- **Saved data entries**
++++++++++

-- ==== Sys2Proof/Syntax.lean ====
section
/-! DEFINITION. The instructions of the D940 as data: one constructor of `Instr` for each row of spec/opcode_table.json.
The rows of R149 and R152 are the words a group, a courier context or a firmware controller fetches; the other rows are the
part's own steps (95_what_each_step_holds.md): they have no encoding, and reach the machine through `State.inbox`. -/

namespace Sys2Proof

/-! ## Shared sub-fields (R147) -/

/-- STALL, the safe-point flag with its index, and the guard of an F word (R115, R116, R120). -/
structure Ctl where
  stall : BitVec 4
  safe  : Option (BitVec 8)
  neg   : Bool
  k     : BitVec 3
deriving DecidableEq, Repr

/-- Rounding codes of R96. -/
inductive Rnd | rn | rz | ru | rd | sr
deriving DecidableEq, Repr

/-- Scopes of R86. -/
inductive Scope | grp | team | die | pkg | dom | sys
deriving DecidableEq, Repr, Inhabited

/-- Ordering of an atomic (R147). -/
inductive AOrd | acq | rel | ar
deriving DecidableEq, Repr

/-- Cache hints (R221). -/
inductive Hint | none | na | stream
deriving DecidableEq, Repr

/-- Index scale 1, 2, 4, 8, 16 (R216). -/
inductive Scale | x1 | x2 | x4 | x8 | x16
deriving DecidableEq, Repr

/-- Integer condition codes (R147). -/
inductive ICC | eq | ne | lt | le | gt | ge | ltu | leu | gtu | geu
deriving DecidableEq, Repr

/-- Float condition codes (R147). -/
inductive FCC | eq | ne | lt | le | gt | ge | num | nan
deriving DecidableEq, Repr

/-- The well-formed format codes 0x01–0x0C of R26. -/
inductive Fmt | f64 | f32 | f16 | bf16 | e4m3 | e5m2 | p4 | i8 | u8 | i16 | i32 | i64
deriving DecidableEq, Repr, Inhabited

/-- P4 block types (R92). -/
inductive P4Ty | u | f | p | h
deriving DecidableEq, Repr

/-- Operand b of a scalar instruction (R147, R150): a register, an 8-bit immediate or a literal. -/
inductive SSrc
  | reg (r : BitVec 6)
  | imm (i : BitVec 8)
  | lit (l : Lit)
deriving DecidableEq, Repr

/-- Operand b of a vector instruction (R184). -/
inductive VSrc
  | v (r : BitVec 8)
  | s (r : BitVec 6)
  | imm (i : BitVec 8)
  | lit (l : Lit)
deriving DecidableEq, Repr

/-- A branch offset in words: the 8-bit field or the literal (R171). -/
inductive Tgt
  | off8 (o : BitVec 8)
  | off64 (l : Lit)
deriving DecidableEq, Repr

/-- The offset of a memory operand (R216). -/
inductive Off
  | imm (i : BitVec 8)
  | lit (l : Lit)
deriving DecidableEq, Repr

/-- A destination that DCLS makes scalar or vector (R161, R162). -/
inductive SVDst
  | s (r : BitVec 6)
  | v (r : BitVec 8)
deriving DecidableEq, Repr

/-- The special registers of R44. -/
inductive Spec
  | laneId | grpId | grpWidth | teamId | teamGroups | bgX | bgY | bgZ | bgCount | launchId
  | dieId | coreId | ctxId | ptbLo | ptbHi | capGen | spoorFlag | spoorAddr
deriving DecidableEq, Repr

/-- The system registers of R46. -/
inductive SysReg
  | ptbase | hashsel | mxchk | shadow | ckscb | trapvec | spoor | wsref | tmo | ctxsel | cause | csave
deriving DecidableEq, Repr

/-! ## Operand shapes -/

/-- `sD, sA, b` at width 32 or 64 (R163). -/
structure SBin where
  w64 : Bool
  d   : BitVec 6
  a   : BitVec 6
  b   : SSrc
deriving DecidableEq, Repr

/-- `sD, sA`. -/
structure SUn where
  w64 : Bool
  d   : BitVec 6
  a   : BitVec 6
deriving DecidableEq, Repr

++++++++++

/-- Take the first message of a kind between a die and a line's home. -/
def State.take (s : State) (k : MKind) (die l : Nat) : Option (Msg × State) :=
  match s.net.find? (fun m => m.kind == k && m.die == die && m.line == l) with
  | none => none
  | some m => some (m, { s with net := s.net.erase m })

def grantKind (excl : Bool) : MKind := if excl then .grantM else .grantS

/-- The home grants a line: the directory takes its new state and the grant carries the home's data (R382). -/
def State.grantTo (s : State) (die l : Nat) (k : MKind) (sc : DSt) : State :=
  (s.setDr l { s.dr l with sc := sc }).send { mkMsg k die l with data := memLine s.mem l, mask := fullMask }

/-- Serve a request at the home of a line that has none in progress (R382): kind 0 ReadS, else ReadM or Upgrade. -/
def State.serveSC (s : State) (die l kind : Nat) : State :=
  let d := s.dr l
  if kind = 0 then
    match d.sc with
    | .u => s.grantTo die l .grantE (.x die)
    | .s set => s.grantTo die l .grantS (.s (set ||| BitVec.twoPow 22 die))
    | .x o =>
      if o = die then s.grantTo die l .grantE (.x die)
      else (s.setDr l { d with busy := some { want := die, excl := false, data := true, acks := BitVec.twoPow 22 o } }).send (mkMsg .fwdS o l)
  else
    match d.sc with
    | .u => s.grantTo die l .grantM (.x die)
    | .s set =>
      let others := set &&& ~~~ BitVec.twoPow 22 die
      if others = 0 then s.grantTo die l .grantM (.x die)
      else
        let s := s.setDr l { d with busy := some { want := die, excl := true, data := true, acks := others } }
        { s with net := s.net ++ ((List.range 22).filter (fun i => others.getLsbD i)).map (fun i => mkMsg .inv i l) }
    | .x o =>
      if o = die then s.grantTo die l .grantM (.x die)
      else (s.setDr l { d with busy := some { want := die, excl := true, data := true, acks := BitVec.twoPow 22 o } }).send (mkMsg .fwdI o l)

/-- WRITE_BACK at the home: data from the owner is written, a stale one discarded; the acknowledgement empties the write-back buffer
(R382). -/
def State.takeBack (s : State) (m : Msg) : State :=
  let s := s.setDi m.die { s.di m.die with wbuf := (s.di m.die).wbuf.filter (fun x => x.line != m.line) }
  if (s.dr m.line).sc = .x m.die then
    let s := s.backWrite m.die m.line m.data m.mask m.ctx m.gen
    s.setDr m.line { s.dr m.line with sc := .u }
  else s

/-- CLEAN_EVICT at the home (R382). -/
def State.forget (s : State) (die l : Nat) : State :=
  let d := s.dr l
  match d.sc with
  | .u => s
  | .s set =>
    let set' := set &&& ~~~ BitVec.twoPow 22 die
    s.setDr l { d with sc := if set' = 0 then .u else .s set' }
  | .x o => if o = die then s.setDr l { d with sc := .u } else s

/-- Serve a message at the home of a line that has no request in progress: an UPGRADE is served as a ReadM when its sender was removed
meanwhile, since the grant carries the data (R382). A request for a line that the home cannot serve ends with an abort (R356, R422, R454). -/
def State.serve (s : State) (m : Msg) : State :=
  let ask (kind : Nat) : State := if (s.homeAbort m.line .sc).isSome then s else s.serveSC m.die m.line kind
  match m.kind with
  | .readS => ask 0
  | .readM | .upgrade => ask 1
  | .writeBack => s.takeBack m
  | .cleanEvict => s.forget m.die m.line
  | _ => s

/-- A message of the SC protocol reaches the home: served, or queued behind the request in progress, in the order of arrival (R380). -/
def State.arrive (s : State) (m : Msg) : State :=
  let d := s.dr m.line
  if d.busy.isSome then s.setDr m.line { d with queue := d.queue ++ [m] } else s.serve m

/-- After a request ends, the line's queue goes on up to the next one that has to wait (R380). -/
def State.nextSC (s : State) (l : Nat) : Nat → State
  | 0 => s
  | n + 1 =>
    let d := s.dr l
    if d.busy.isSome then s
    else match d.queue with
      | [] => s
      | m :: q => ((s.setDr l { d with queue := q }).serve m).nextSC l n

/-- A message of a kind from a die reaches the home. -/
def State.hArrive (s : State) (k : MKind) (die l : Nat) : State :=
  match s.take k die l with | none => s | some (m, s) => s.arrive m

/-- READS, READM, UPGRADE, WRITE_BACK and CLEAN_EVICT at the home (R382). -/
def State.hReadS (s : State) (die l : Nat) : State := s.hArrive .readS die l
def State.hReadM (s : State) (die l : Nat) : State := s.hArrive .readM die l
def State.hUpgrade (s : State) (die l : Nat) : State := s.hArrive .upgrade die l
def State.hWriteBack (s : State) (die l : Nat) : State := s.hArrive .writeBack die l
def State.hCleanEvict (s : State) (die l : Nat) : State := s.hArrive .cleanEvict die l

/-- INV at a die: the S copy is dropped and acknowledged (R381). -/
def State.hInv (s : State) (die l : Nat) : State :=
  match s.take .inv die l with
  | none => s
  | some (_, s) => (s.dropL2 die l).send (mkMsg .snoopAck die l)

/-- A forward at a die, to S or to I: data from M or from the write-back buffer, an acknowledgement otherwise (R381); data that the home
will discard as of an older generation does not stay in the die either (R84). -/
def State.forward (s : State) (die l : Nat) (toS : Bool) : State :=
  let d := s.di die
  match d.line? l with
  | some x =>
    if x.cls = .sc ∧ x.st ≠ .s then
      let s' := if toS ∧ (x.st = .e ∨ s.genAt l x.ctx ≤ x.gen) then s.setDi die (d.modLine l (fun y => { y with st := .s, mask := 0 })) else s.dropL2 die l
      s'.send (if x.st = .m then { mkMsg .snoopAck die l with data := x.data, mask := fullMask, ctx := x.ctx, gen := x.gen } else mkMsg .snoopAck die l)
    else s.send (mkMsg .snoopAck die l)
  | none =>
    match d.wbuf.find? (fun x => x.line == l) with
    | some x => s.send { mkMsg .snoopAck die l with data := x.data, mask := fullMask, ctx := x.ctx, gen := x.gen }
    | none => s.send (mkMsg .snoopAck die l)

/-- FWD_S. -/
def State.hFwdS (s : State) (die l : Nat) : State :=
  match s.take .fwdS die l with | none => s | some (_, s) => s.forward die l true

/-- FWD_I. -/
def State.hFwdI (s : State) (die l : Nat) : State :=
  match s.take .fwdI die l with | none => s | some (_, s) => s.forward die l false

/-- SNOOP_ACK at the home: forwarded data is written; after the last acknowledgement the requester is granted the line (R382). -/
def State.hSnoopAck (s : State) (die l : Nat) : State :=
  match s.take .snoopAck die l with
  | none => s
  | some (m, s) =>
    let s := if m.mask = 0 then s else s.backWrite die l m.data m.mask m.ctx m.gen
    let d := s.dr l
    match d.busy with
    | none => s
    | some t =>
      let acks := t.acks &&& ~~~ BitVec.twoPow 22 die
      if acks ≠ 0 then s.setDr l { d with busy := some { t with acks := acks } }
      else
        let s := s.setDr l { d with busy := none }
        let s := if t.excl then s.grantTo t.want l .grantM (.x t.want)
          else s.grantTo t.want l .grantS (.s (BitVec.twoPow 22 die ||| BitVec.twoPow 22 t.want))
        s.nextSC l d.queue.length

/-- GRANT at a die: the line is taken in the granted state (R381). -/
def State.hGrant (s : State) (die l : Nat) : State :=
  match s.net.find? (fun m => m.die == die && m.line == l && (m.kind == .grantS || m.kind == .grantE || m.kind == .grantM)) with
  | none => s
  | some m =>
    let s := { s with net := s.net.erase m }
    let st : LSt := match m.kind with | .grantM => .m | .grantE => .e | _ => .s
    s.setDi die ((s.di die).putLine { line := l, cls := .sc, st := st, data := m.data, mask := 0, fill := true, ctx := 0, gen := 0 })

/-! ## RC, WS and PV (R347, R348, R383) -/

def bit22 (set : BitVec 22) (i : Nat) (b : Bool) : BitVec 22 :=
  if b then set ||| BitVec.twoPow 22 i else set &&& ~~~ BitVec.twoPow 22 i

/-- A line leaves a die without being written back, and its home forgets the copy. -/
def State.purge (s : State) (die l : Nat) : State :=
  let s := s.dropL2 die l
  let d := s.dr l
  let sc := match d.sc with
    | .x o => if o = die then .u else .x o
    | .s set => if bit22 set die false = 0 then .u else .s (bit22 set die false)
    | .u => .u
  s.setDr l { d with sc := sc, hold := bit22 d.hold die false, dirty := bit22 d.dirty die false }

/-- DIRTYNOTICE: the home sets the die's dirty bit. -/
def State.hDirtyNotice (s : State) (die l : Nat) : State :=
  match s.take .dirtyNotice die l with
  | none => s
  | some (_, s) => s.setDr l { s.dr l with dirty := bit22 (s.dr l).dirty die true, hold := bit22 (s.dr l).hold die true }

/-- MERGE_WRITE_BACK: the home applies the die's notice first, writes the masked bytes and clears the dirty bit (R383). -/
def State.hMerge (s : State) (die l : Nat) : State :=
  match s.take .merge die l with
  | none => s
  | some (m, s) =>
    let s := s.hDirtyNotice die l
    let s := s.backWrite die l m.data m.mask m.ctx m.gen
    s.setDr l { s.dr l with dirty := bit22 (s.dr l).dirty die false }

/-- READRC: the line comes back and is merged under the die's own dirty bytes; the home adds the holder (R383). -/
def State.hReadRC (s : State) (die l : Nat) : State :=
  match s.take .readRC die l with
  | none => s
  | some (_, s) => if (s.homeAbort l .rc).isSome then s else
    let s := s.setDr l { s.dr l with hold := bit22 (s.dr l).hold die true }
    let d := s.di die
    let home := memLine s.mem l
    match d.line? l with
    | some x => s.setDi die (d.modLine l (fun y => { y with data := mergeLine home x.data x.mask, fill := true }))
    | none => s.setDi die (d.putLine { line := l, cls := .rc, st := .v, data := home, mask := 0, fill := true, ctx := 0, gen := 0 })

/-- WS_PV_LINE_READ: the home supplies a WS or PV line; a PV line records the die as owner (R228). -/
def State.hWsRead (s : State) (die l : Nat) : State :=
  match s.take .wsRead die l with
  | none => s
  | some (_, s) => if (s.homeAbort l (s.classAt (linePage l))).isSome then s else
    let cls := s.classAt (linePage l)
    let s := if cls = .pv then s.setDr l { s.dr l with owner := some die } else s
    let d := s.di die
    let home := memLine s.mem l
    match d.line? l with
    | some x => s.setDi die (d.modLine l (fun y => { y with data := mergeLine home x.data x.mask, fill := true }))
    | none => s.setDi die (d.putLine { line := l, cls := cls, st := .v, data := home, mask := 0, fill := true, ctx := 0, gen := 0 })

++++++++++

- **WORK REQUIRED**
Pull every line that holds the string "buffer" out of the records.

- **WRITTEN REPLY**
/-- WRITE_BACK at the home: data from the owner is written, a stale one discarded; the acknowledgement empties the write-back buffer
/-- A forward at a die, to S or to I: data from M or from the write-back buffer, an acknowledgement otherwise (R381); data that the home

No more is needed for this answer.